- [Task]: From first line to last, retype the data exactly.

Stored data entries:
--- START ---
-- ==== Sys2Proof/Machine/Dispatch.lean ====
section
/-! DEFINITION. The meaning of every command: one arm for each constructor. -/

namespace Sys2Proof.Machine

def exec (i : Instr) (s : State) : Host.Outcome State Fault Refusal :=
  match i with
  | .resetAssert frsel => Sys2Proof.Machine.execResetAssert frsel s
  | .resetRelease frsel => Sys2Proof.Machine.execResetRelease frsel s
  | .imageHeaderRead format length check => Sys2Proof.Machine.execImageHeaderRead format length check s
  | .imageReadComplete bytes => Sys2Proof.Machine.execImageReadComplete bytes s
  | .lineSpeedChange port => Sys2Proof.Machine.execLineSpeedChange port s
  | .flywheelUnderflow order => Sys2Proof.Machine.execFlywheelUnderflow order s
  | .lateWindowExpiry => Sys2Proof.Machine.execLateWindowExpiry s
  | .houseReferencePulse order => Sys2Proof.Machine.execHouseReferencePulse order s
  | .windowEnd feed position => Sys2Proof.Machine.execWindowEnd feed position s
  | .forcedSwitch feed position => Sys2Proof.Machine.execForcedSwitch feed position s
  | .carouselDueMaking feed slot => Sys2Proof.Machine.execCarouselDueMaking feed slot s
  | .packetArrival source byte => Sys2Proof.Machine.execPacketArrival source byte s
  | .slotEvent feed => Sys2Proof.Machine.execSlotEvent feed s
  | .controlFrame port byte => Sys2Proof.Machine.execControlFrame port byte s
  | .byteGapExpiry port => Sys2Proof.Machine.execByteGapExpiry port s
  | .replySent port => Sys2Proof.Machine.execReplySent port s
  | .unknownRequest port sequence code body => Sys2Proof.Machine.execUnknownRequest port sequence code body s
  | .setTime port sequence body => Sys2Proof.Machine.execSetTime port sequence body s
  | .readTime port sequence body => Sys2Proof.Machine.execReadTime port sequence body s
  | .postEntry port sequence body => Sys2Proof.Machine.execPostEntry port sequence body s
  | .cancelEntry port sequence body => Sys2Proof.Machine.execCancelEntry port sequence body s
  | .clearEntries port sequence body => Sys2Proof.Machine.execClearEntries port sequence body s
  | .listEntries port sequence body => Sys2Proof.Machine.execListEntries port sequence body s
  | .setPosition port sequence body => Sys2Proof.Machine.execSetPosition port sequence body s
  | .release port sequence body => Sys2Proof.Machine.execRelease port sequence body s
  | .examinePosition port sequence body => Sys2Proof.Machine.execExaminePosition port sequence body s
  | .setCueLine port sequence body => Sys2Proof.Machine.execSetCueLine port sequence body s
  | .setSource port sequence body => Sys2Proof.Machine.execSetSource port sequence body s
  | .readSource port sequence body => Sys2Proof.Machine.execReadSource port sequence body s
  | .setScan port sequence body => Sys2Proof.Machine.execSetScan port sequence body s
  | .ackFaults port sequence body => Sys2Proof.Machine.execAckFaults port sequence body s
  | .readHealth port sequence body => Sys2Proof.Machine.execReadHealth port sequence body s
  | .editPlan port sequence body => Sys2Proof.Machine.execEditPlan port sequence body s
  | .swapPlan port sequence body => Sys2Proof.Machine.execSwapPlan port sequence body s
  | .setFeedRate port sequence body => Sys2Proof.Machine.execSetFeedRate port sequence body s
  | .startFeed port sequence body => Sys2Proof.Machine.execStartFeed port sequence body s
  | .stopFeed port sequence body => Sys2Proof.Machine.execStopFeed port sequence body s
  | .readPlan port sequence body => Sys2Proof.Machine.execReadPlan port sequence body s
  | .readFeed port sequence body => Sys2Proof.Machine.execReadFeed port sequence body s
  | .loadTable port sequence body => Sys2Proof.Machine.execLoadTable port sequence body s
  | .dropTable port sequence body => Sys2Proof.Machine.execDropTable port sequence body s
  | .setMask port sequence body => Sys2Proof.Machine.execSetMask port sequence body s
  | .readEvents port sequence body => Sys2Proof.Machine.execReadEvents port sequence body s
  | .readOutcomes port sequence body => Sys2Proof.Machine.execReadOutcomes port sequence body s
  | .readPort port sequence body => Sys2Proof.Machine.execReadPort port sequence body s
  | .sourcePortByte source byte => Sys2Proof.Machine.execSourcePortByte source byte s
  | .controlPortByte port byte framing => Sys2Proof.Machine.execControlPortByte port byte framing s

end Sys2Proof.Machine
end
--- END ---
- [Task output]:
-- ==== Sys2Proof/Machine/Dispatch.lean ====
section
/-! DEFINITION. The meaning of every command: one arm for each constructor. -/

namespace Sys2Proof.Machine

def exec (i : Instr) (s : State) : Host.Outcome State Fault Refusal :=
  match i with
  | .resetAssert frsel => Sys2Proof.Machine.execResetAssert frsel s
  | .resetRelease frsel => Sys2Proof.Machine.execResetRelease frsel s
  | .imageHeaderRead format length check => Sys2Proof.Machine.execImageHeaderRead format length check s
  | .imageReadComplete bytes => Sys2Proof.Machine.execImageReadComplete bytes s
  | .lineSpeedChange port => Sys2Proof.Machine.execLineSpeedChange port s
  | .flywheelUnderflow order => Sys2Proof.Machine.execFlywheelUnderflow order s
  | .lateWindowExpiry => Sys2Proof.Machine.execLateWindowExpiry s
  | .houseReferencePulse order => Sys2Proof.Machine.execHouseReferencePulse order s
  | .windowEnd feed position => Sys2Proof.Machine.execWindowEnd feed position s
  | .forcedSwitch feed position => Sys2Proof.Machine.execForcedSwitch feed position s
  | .carouselDueMaking feed slot => Sys2Proof.Machine.execCarouselDueMaking feed slot s
  | .packetArrival source byte => Sys2Proof.Machine.execPacketArrival source byte s
  | .slotEvent feed => Sys2Proof.Machine.execSlotEvent feed s
  | .controlFrame port byte => Sys2Proof.Machine.execControlFrame port byte s
  | .byteGapExpiry port => Sys2Proof.Machine.execByteGapExpiry port s
  | .replySent port => Sys2Proof.Machine.execReplySent port s
  | .unknownRequest port sequence code body => Sys2Proof.Machine.execUnknownRequest port sequence code body s
  | .setTime port sequence body => Sys2Proof.Machine.execSetTime port sequence body s
  | .readTime port sequence body => Sys2Proof.Machine.execReadTime port sequence body s
  | .postEntry port sequence body => Sys2Proof.Machine.execPostEntry port sequence body s
  | .cancelEntry port sequence body => Sys2Proof.Machine.execCancelEntry port sequence body s
  | .clearEntries port sequence body => Sys2Proof.Machine.execClearEntries port sequence body s
  | .listEntries port sequence body => Sys2Proof.Machine.execListEntries port sequence body s
  | .setPosition port sequence body => Sys2Proof.Machine.execSetPosition port sequence body s
  | .release port sequence body => Sys2Proof.Machine.execRelease port sequence body s
  | .examinePosition port sequence body => Sys2Proof.Machine.execExaminePosition port sequence body s
  | .setCueLine port sequence body => Sys2Proof.Machine.execSetCueLine port sequence body s
  | .setSource port sequence body => Sys2Proof.Machine.execSetSource port sequence body s
  | .readSource port sequence body => Sys2Proof.Machine.execReadSource port sequence body s
  | .setScan port sequence body => Sys2Proof.Machine.execSetScan port sequence body s
  | .ackFaults port sequence body => Sys2Proof.Machine.execAckFaults port sequence body s
  | .readHealth port sequence body => Sys2Proof.Machine.execReadHealth port sequence body s
  | .editPlan port sequence body => Sys2Proof.Machine.execEditPlan port sequence body s
  | .swapPlan port sequence body => Sys2Proof.Machine.execSwapPlan port sequence body s
  | .setFeedRate port sequence body => Sys2Proof.Machine.execSetFeedRate port sequence body s
  | .startFeed port sequence body => Sys2Proof.Machine.execStartFeed port sequence body s
  | .stopFeed port sequence body => Sys2Proof.Machine.execStopFeed port sequence body s
  | .readPlan port sequence body => Sys2Proof.Machine.execReadPlan port sequence body s
  | .readFeed port sequence body => Sys2Proof.Machine.execReadFeed port sequence body s
  | .loadTable port sequence body => Sys2Proof.Machine.execLoadTable port sequence body s
  | .dropTable port sequence body => Sys2Proof.Machine.execDropTable port sequence body s
  | .setMask port sequence body => Sys2Proof.Machine.execSetMask port sequence body s
  | .readEvents port sequence body => Sys2Proof.Machine.execReadEvents port sequence body s
  | .readOutcomes port sequence body => Sys2Proof.Machine.execReadOutcomes port sequence body s
  | .readPort port sequence body => Sys2Proof.Machine.execReadPort port sequence body s
  | .sourcePortByte source byte => Sys2Proof.Machine.execSourcePortByte source byte s
  | .controlPortByte port byte framing => Sys2Proof.Machine.execControlPortByte port byte framing s

end Sys2Proof.Machine
end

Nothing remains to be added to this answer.